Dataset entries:
%%

-- ==== Sys2Proof/Laws/HostProgram.lean ====
section
/-! SUPPORT. What READ of an idle engine does and gives (R62, R93). -/

namespace Sys2Proof.Machine

/-- The value of the words read, when they are added in front of others. -/
theorem readValue_append (l l' : List HostRead) : readValue (l ++ l') = readValue l + readValue l' := by
  simp [readValue]

/-- The order of the words has no part in their value. -/
theorem readValue_reverse (l : List HostRead) : readValue l.reverse = readValue l := by
  simp [readValue, List.sum_reverse]

/-- The low n limbs of a value, put together, are the value modulo 2^(32n) (R62). -/
theorem sum_limbs (v n : Nat) :
    ((List.range n).map fun j => (limb v j).toNat * 2 ^ (32 * j)).sum = v % 2 ^ (32 * n) := by
  induction n with
  | zero => simp [Nat.mod_one]
  | succ n ih =>
    rw [List.range_succ, List.map_append, List.sum_append, ih, show 32 * (n + 1) = 32 * n + 32 by ring, Nat.pow_add,
      Nat.mod_mul]
    simp [limb, Nat.mul_comm]

/-- Exact reads of a list of offsets, one step each: the words are recorded, the latest first, and nothing else changes. -/
theorem run_r32_list (offs : List Nat) (rest : List Arrival) (s : State) (hb : s.engine.BUSY = false)
    (hoffs : ∀ off ∈ offs, off < 0x2000 ∧ off % 4 = 0) (h : s.inbox = offs.map (r32 s.cfg) ++ rest) :
    run offs.length s = .next ({ s with
      inbox := rest,
      reads := (offs.map fun off => ⟨off, slotWord s.cfg s.engine (slotAt s.cfg off)⟩).reverse ++ s.reads } : State) := by
  induction offs generalizing s with
  | nil => simp only [List.map_nil, List.nil_append] at h; simp [← h]
  | cons off offs ih =>
    obtain ⟨hoff, hal⟩ := hoffs off (by simp)
    have hstep := step_r32_exact s (offs.map (r32 s.cfg) ++ rest) off hoff hal h (.inl hb)
    have htail := ih { s with
        inbox := offs.map (r32 s.cfg) ++ rest,
        reads := ⟨off, slotWord s.cfg s.engine (slotAt s.cfg off)⟩ :: s.reads }
      hb (fun o ho => hoffs o (by simp [ho])) rfl
    rw [List.length_cons, run_succ _ _ _ hstep, htail]
    simp

/-- The reads of one window of a register that holds v: they record words whose READ value is v. -/
theorem run_read_window (offset : Nat → Nat) (v : Nat) (rest : List Arrival) (s : State) (hi : s.cfg.Valid)
    (hb : s.engine.BUSY = false) (hv : v < s.cfg.radix)
    (hoff : ∀ j, j < s.cfg.nl → offset j < 0x2000 ∧ offset j % 4 = 0 ∧ offset j % 0x100 / 4 = j ∧
      slotWord s.cfg s.engine (slotAt s.cfg (offset j)) = limb v j)
    (h : s.inbox = ((List.range s.cfg.nl).map fun j => r32 s.cfg (offset j)) ++ rest) :
    ∃ words, words.length = s.cfg.nl ∧ readValue words = v ∧
      run s.cfg.nl s = .next ({ s with inbox := rest, reads := words ++ s.reads } : State) := by
  have hrun := run_r32_list ((List.range s.cfg.nl).map offset) rest s hb
    (fun off ho => by
      obtain ⟨j, hj, rfl⟩ := List.mem_map.mp ho
      exact ⟨(hoff j (List.mem_range.mp hj)).1, (hoff j (List.mem_range.mp hj)).2.1⟩)
    (by rw [h, List.map_map]; rfl)
  rw [List.length_map, List.length_range] at hrun
  refine ⟨_, by simp, ?_, hrun⟩
  rw [readValue_reverse, readValue, List.map_map, List.map_map]
  rw [List.map_congr_left (g := fun j => (limb v j).toNat * 2 ^ (32 * j)), sum_limbs, ← opw_eq s.cfg hi]
  · exact Nat.mod_eq_of_lt hv
  · intro j hj
    obtain ⟨_, _, h3, h4⟩ := hoff j (List.mem_range.mp hj)
    simp [h3, h4]

/-- READ Ri of an idle engine gives the register's value and changes nothing but the words read (R93). -/
theorem run_readReg (i : RegIdx) (rest : List Arrival) (s : State) (hi : s.Inv) (hb : s.engine.BUSY = false)
    (h : s.inbox = readReg s.cfg i ++ rest) :
    ∃ words, words.length = s.cfg.nl ∧ readValue words = s.engine.reg i ∧
      run s.cfg.nl s = .next ({ s with inbox := rest, reads := words ++ s.reads } : State) := by
  refine run_read_window (operandOffset i) _ rest s hi.cfg_valid hb (hi.regs_lt i) (fun j hj => ?_) h
  have h64 := nl_le s.cfg hi.cfg_valid
  have := i.isLt
  refine ⟨by unfold operandOffset; omega, by unfold operandOffset; omega, by unfold operandOffset; omega, ?_⟩
  rw [operandOffset, slotAt_operand s.cfg i j hj (by omega)]
  rfl

/-- READ of a result register of an idle engine gives its value and changes nothing but the words read (R93). -/
theorem run_readResult (r : ResultReg) (rest : List Arrival) (s : State) (hi : s.Inv) (hb : s.engine.BUSY = false)
    (h : s.inbox = readResult s.cfg r ++ rest) :
    ∃ words, words.length = s.cfg.nl ∧ readValue words = s.engine.resultReg r ∧
      run s.cfg.nl s = .next ({ s with inbox := rest, reads := words ++ s.reads } : State) := by
  refine run_read_window (resultOffset r) _ rest s hi.cfg_valid hb (hi.results_lt r) (fun j hj => ?_) h
  have h64 := nl_le s.cfg hi.cfg_valid
  refine ⟨?_, ?_, ?_, ?_⟩
  iterate 3 (cases r <;> simp only [resultOffset] <;> omega)
  rw [slotAt_result s.cfg r j hj (by omega)]
  rfl

end Sys2Proof.Machine
end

%%

Where the data above reaches the line holding "obtain ⟨_, _, h3, h4⟩", begin printing, and stop after the line holding "of a result". Each line must be reproduced exactly, with nothing else added.

EXERCISE ANSWER:
    obtain ⟨_, _, h3, h4⟩ := hoff j (List.mem_range.mp hj)
    simp [h3, h4]

/-- READ Ri of an idle engine gives the register's value and changes nothing but the words read (R93). -/
theorem run_readReg (i : RegIdx) (rest : List Arrival) (s : State) (hi : s.Inv) (hb : s.engine.BUSY = false)
    (h : s.inbox = readReg s.cfg i ++ rest) :
    ∃ words, words.length = s.cfg.nl ∧ readValue words = s.engine.reg i ∧
      run s.cfg.nl s = .next ({ s with inbox := rest, reads := words ++ s.reads } : State) := by
  refine run_read_window (operandOffset i) _ rest s hi.cfg_valid hb (hi.regs_lt i) (fun j hj => ?_) h
  have h64 := nl_le s.cfg hi.cfg_valid
  have := i.isLt
  refine ⟨by unfold operandOffset; omega, by unfold operandOffset; omega, by unfold operandOffset; omega, ?_⟩
  rw [operandOffset, slotAt_operand s.cfg i j hj (by omega)]
  rfl

/-- READ of a result register of an idle engine gives its value and changes nothing but the words read (R93). -/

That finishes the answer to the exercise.